Author: Tony Russell
Publisher: Oxford University Press
Published: 2004-10-07
Total Pages: 1198
ISBN-13: 0199881545
DOWNLOAD EBOOKMore than twenty years in the making, Country Music Records documents all country music recording sessions from 1921 through 1942. With primary research based on files and session logs from record companies, interviews with surviving musicians, as well as the 200,000 recordings archived at the Country Music Hall of Fame and Museum's Frist Library and Archives, this notable work is the first compendium to accurately report the key details behind all the recording sessions of country music during the pre-World War II era.
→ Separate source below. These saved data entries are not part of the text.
/-- Settles O41: each is one write of I, of the wrapping sum or of the glyph's address. -/
theorem indexAddAndGlyphAddress : Obligations.IndexAddAndGlyphAddress := fun x s =>
  ⟨decodeWord_encode (j := .addIVx x) rfl, decodeWord_encode (j := .ldFVx x) rfl,
    ⟨_, rfl, toNat_add_zextByte s.i (s.reg x), keptBut_setI s _⟩,
    ⟨_, rfl, toNat_glyphAddr (s.reg x), keptBut_setI s _⟩⟩

/-! ## The data accesses (R49, R170 to R172) -/

/-- An instruction whose meaning is an access to the addresses I to I + n behind the data check: the access where they are in memory, the fault entry where they are not. -/
theorem exec_of_withData {n : Nat} {k : State → State} {P : State → Prop}
    (hexec : exec j s = .next (s.withData j (n + 1) k)) (hk : s.i.toNat + n < 4096 → P (k s)) :
    ∃ t, exec j s = .next t ∧
      if s.i.toNat + n < 4096 then P t
      else FaultEntered s t .dataBounds (s.pc - 2) (encode j) (max s.i.toNat 4096) := by
  refine ⟨_, hexec, ?_⟩
  obtain ⟨hin, haccess⟩ | ⟨hout, hraise⟩ := s.withData_cases j (n + 1) k
  · have hmem := (State.inRange_succ _ _).mp hin
    rw [haccess, if_pos hmem]
    exact hk hmem
  · have hmem := (State.inRange_succ s.i.toNat n).not.mp (by simp [hout])
    rw [hraise, if_neg hmem]
    exact faultEntered_raiseExec s .dataBounds j _

section
variable {a : Nat} {bs : List Byte} (hbs : a + bs.length ≤ 4096)
include hbs

theorem byteAt_storeBytes_within {k : Nat} (hk : k < bs.length) : (s.storeBytes a bs).byteAt (a + k) = bs.getD k 0 := by
  rw [State.byteAt_storeBytes s a bs hbs, if_pos (by omega), Nat.add_sub_cancel_left]

theorem byteAt_storeBytes_outside {c : Nat} (hc : c < a ∨ a + bs.length ≤ c) : (s.storeBytes a bs).byteAt c = s.byteAt c := by
  rw [State.byteAt_storeBytes s a bs hbs, if_neg (by omega)]

end

/-- No digit is cut off when it is stored as a byte. -/
theorem toNat_bcdDigits (b : Byte) :
    ((bcdDigits b).getD 0 0).toNat = b.toNat / 100 ∧ ((bcdDigits b).getD 1 0).toNat = b.toNat / 10 % 10 ∧
      ((bcdDigits b).getD 2 0).toNat = b.toNat % 10 := by
  have hfits : ∀ d < 256, (BitVec.ofNat 8 d).toNat = d := fun d hd => by
    rw [BitVec.toNat_ofNat]
    exact Nat.mod_eq_of_lt hd
  exact ⟨hfits _ (by omega), hfits _ (by omega), hfits _ (by omega)⟩

/-- Settles O42: the access is a store of the three digits. -/
theorem bcdStoresThreeDigits : Obligations.BcdStoresThreeDigits := by
  intro x s
  refine ⟨decodeWord_encode (j := .ldBVx x) rfl, exec_of_withData (n := 2) rfl fun hmem => ?_⟩
  have hroom : s.ea 0 + (bcdDigits (s.reg x)).length ≤ 4096 := hmem
  have hdigit : ∀ k < 3, ((s.storeBytes (s.ea 0) (bcdDigits (s.reg x))).byteAt (s.i.toNat + k)).toNat =
      ((bcdDigits (s.reg x)).getD k 0).toNat :=
    fun k hk => congrArg BitVec.toNat (byteAt_storeBytes_within hroom hk)
  obtain ⟨hhundreds, htens, hunits⟩ := toNat_bcdDigits (s.reg x)
  exact ⟨(hdigit 0 (by decide)).trans hhundreds, (hdigit 1 (by decide)).trans htens,
    (hdigit 2 (by decide)).trans hunits, fun a ha => byteAt_storeBytes_outside hroom ha, keptBut_storeBytes s _ _⟩

/-- Settles O43: the access is a store of the registers V0 to Vx. -/
theorem storeRegistersFromI : Obligations.StoreRegistersFromI := by
  intro x s
  refine ⟨decodeWord_encode (j := .ldMemVx x) rfl, exec_of_withData rfl fun hmem => ?_⟩
  have hend : s.ea 0 + (s.regsUpTo x).length = s.i.toNat + x.toNat + 1 := by rw [State.length_regsUpTo]; rfl
  refine ⟨fun r hr => byteAt_storeBytes_regsUpTo hmem hr, fun a ha => ?_, keptBut_storeBytes s _ _⟩
  exact byteAt_storeBytes_outside (hend.trans_le hmem) (ha.imp_right hend.trans_le)

/-- Settles O44: the access is `loadRegs`. -/
theorem loadRegistersFromI : Obligations.LoadRegistersFromI := fun x s =>
  ⟨decodeWord_encode (j := .ldVxMem x) rfl, exec_of_withData rfl fun _ =>
    ⟨fun r hr => by rw [State.reg_loadRegs, if_pos hr], regsBut_loadRegs s x⟩⟩

/-- Settles O45: a register in range is loaded from the address it was stored at, and the memory there does not depend on the registers held in between. -/
theorem storeThenLoadRoundTrips : Obligations.StoreThenLoadRoundTrips := by
  intro x s between hx
  have hin : ¬ 4096 ≤ s.i.toNat + x.toNat := Nat.not_le.mpr hx
  refine ⟨_, _, exec_ldMemVx_of_no_fault (if_neg hin), exec_ldVxMem_of_no_fault (if_neg hin), fun r hr => ?_, rfl⟩
  rw [State.reg_loadRegs, if_pos hr]
  exact byteAt_storeBytes_regsUpTo hx hr

end Sys2Proof.Proofs
end

section
/-! The exceptions (spec 60_exceptions.md R190 to R192): which transition raises which fault and what the fault entry writes, and FAULT as a state that only Reset leaves. -/

namespace Sys2Proof.Proofs

open Sys2Proof Sys2Proof.Machine Sys2Proof.Claims

variable {s : State} {buf : List Byte}

/-! ## The faults (R190, R191) -/

theorem load_of_oversize (hrun : s.status = .run) (hsize : 3584 < buf.length) : load buf s = s.raiseLoad buf.length :=
  (if_pos hrun).trans (if_neg (Nat.not_le.mpr hsize))

theorem faultEntered_load_of_oversize (hrun : s.status = .run) (hsize : 3584 < buf.length) :
    FaultEntered s (load buf s) .loadSize 0 0 buf.length := by
  rw [load_of_oversize hrun hsize]
  exact faultEntered_raise s .loadSize 0 0 (BitVec.toNat_ofNat buf.length 16)

/-- Settles O14: an instruction enters FAULT by its row of the fault table, and without one its status stays or becomes WAIT_KEY; the fetch and Load raise their own. -/
theorem faultTableAndEntry : Obligations.FaultTableAndEntry := by
  refine ⟨fun j s => ?_, fun s hrun hpc => ?_, fun s buf => faultEntered_load_of_oversize, rfl⟩
  · cases hf : execFault j s with
    | some f => exact ⟨_, exec_of_fault hf, faultEntered_raiseExec s f.1 j f.2⟩
    | none =>
      obtain ⟨t, hexec⟩ := exec_next j s
      obtain ⟨hstatus, -⟩ := exec_status_of_no_fault hf hexec
      refine ⟨t, hexec, fun hs => ?_⟩
      obtain hkept | hwait := hstatus
      · exact hkept ▸ hs
      · simp [hwait]
  · have hfetch : ¬ s.canFetch = true := (canFetch_iff s).not.mpr (Nat.not_le.mpr hpc)
    exact ⟨_, coreStep_of_not_canFetch hrun hfetch, faultEntered_raiseFetch s⟩

/-! ## FAULT is terminal (R192) -/

theorem coreStep_of_fault (hfault : s.status = .fault) : coreStep s = .fault (.halted s.fcause) := by
  simp only [coreStep, hfault]

/-- No host transition but Reset is enabled in FAULT. -/
theorem hostEvent_of_fault {e : HostEvent} (hfault : s.status = .fault) (he : e ≠ .reset) : hostEvent e s = s := by
  cases e with
  | tick | keySet => exact if_pos hfault
  | keyDown | keyMapped => exact keyMapped_of_ne_waitKey _ (by simp [hfault])
  | reset => exact absurd rfl he
  | load buf => exact load_of_ne_run buf (by simp [hfault])

/-- Settles O15: in FAULT the core's Step stops, Reset is the one host transition enabled, and it enters RUN. -/
theorem faultStateIsTerminal : Obligations.FaultStateIsTerminal := by
  intro s hfault
  refine ⟨fun t => ?_, fun e he => hostEvent_of_fault hfault he, rfl⟩
  simp [coreStep_of_fault hfault]

end Sys2Proof.Proofs
end

section
/-! The host's Ticks and KeySets outside FAULT (spec 60_exceptions.md R200, R201): one Tick and many, and what can change a key. -/

namespace Sys2Proof.Proofs

open Sys2Proof Sys2Proof.Machine Sys2Proof.Claims

variable {s t : State}

/-! ## Ticks (R200) -/

theorem toNat_dt_tick (h : s.status ≠ .fault) : (tick s).dt.toNat = s.dt.toNat - 1 := by
  rw [tick_of_ne_fault h]
  exact toNat_countDown s.dt

theorem toNat_st_tick (h : s.status ≠ .fault) : (tick s).st.toNat = s.st.toNat - 1 := by
  rw [tick_of_ne_fault h]
  exact toNat_countDown s.st

/-- Settles O39: subtraction on the naturals stops at 0, as the timers do. -/
theorem tickDecrementsBothTimers : Obligations.TickDecrementsBothTimers := by
  intro s h
  have hstop (n : Nat) : n - 1 = if n > 0 then n - 1 else 0 := by split <;> omega
  exact ⟨(toNat_dt_tick h).trans (hstop _), (toNat_st_tick h).trans (hstop _), keptBut_tick h⟩

/-- Settles O40, by induction on the number of Ticks: the Ticks before keep the status, so the last is enabled too. -/
theorem ticksCountDownToZero : Obligations.TicksCountDownToZero := by
  intro n s h
  induction n with
  | zero => exact ⟨rfl, rfl, KeptBut.refl _ s⟩
  | succ n ih =>
    obtain ⟨hdt, hst, hkept⟩ := ih
    have hstatus : ((hostEvent .tick)^[n] s).status = s.status := hkept .status (by decide)
    have hn : ((hostEvent .tick)^[n] s).status ≠ .fault := hstatus ▸ h
    rw [Function.iterate_succ_apply', ← Nat.sub_sub, ← Nat.sub_sub, ← hdt, ← hst]
    exact ⟨toNat_dt_tick hn, toNat_st_tick hn, hkept.trans (keptBut_tick hn)⟩

/-! ## The keys (R201) -/

theorem key_keySet (k j : Key) (down : Bool) (h : s.status ≠ .fault) :
    (keySet k down s).key j = if j = k then down else s.key j := by
  rw [keySet_of_ne_fault k down h]
  exact s.key_setKey k j down

theorem keys_not_mem_writesParts (j : Instr) : .keys ∉ writesParts j := by
  cases j <;> simp [writesParts]

/-- A key-down event completes a wait or does nothing, and the keys are no part of a completed wait. -/
theorem kept_keys_keyMapped (k : Option Key) (s : State) : Kept s (keyMapped k s) .keys := by
  obtain hsame | ⟨-, key, hdone⟩ := keyMapped_cases k s
  · rw [hsame]
    exact Kept.refl s .keys
  · rw [hdone]
    exact (regsBut_completeWait s key).kept (by decide) (by decide)

/-- Settles O37: KeySet is one `setKey`, and the keys are in no instruction's "written by" column. -/
theorem keySetWritesOneKey : Obligations.KeySetWritesOneKey := by
  intro k down s h
  refine ⟨fun j => key_keySet k j down h, keptBut_keySet k down h, fun j => ?_, fun sym => kept_keys_keyMapped _ s⟩
  obtain ⟨t, hexec⟩ := exec_next j s
  exact ⟨t, hexec, exec_kept hexec (keys_not_mem_writesParts j) (by decide) (by decide)⟩

end Sys2Proof.Proofs
end

section
/-! Reset, Load and boot (spec 70_reset_and_hazards.md R220, R224 to R226): the two host transitions that bring a program into the machine, and the first word executed after them. -/

namespace Sys2Proof.Proofs

open Sys2Proof Sys2Proof.Machine Sys2Proof.Claims

/-! ## Reset (R220) -/

/-- Settles O48: Reset is the reset state but for the model's own two fields. -/
theorem resetRestoresEverything : Obligations.ResetRestoresEverything := by
  intro s p hp
  have h := Kept.refl (State.resetWith s.font) p
  cases p
  case draws | schedule => simp at hp
  all_goals exact h

/-! ## Load of a program that fits (R224) -/

section
variable {s : State} {buf : List Byte} (hrun : s.status = .run) (hfits : buf.length ≤ 3584)
include hrun hfits

theorem load_of_fits : load buf s = (s.storeBytes 0x200 buf).setPc 0x200 :=
  (if_pos hrun).trans (if_pos hfits)

theorem pc_load : (load buf s).pc = 0x200 :=
  congrArg State.pc (load_of_fits hrun hfits)

theorem keptBut_load : KeptBut [.pc, .mem] s (load buf s) := by
  rw [load_of_fits hrun hfits]
  exact ((keptBut_storeBytes s _ _).mono (by simp)).trans ((keptBut_setPc _ _).mono (by simp))

theorem byteAt_load_within {k : Nat} (hk : k < buf.length) : (load buf s).byteAt (0x200 + k) = buf.getD k 0 := by
  rw [load_of_fits hrun hfits]
  exact byteAt_storeBytes_within (s := s) (by omega) hk

theorem byteAt_load_outside {a : Nat} (ha : a < 0x200 ∨ 0x200 + buf.length ≤ a) :
    (load buf s).byteAt a = s.byteAt a := by
  rw [load_of_fits hrun hfits]
  exact byteAt_storeBytes_outside (s := s) (by omega) ha

/-- The program's first word is the one at PC. -/
theorem toNat_opcodeAt_load (hword : 2 ≤ buf.length) :
    (load buf s).opcodeAt.toNat = (buf.getD 0 0).toNat * 256 + (buf.getD 1 0).toNat := by
  have hpc : (load buf s).pc.toNat = 0x200 := congrArg BitVec.toNat (pc_load hrun hfits)
  have hhigh : (load buf s).byteAt 0x200 = buf.getD 0 0 := byteAt_load_within hrun hfits (k := 0) (by omega)
  have hlow : (load buf s).byteAt (0x200 + 1) = buf.getD 1 0 := byteAt_load_within hrun hfits hword
  rw [toNat_opcodeAt, hpc, hhigh, hlow]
This discography documents--in alphabetical order by artist--every commercial country music recording, including unreleased sides, and indicates, as completely as possible, the musicians playing at every session, as well as instrumentation. This massive undertaking encompasses 2,500 artists, 5,000 session musicians, and 10,000 songs. Summary histories of each key record company are also provided, along with a bibliography. The discography includes indexes to all song titles and musicians listed.
Author: Nicholas Best
Publisher: Macmillan
Published: 2016-11-29
Total Pages: 333
ISBN-13: 1466890339
DOWNLOAD EBOOKThe fascinating details of the week surrounding the surprise attack on Pearl Harbor—seven days that would change the world forever. December 7, 1941: One of those rare days in world history that people remember exactly where they were, what they were doing, and how they felt when they heard the news. Marlene Dietrich, Clark Gable, and James Cagney were in Hollywood. Kurt Vonnegut was in the bath, and Dwight D. Eisenhower was napping. Kirk Douglas was a waiter in New York, getting nowhere with Lauren Bacall. Ed Murrow was preparing for a round of golf in Washington. In Seven Days of Infamy, historian Nicholas Best uses fascinating individual perspectives to relate the story of Japan’s momentous attack on Pearl Harbor and its global repercussions in tense, dramatic style. But he doesn’t stop there. Instead, Best takes readers on an unprecedented journey through the days surrounding the attack, providing a snapshot of figures around the world—from Ernest Hemingway on the road in Texas to Jack Kennedy playing touch football in Washington; Mao Tse-tung training his forces in Yun’an and the Jews in Nazi-occupied Europe cheering as the United States entered the war. Offering a human look at an event that would forever alter the global landscape, Seven Days of Infamy chronicles one of the most extraordinary weeks in world history.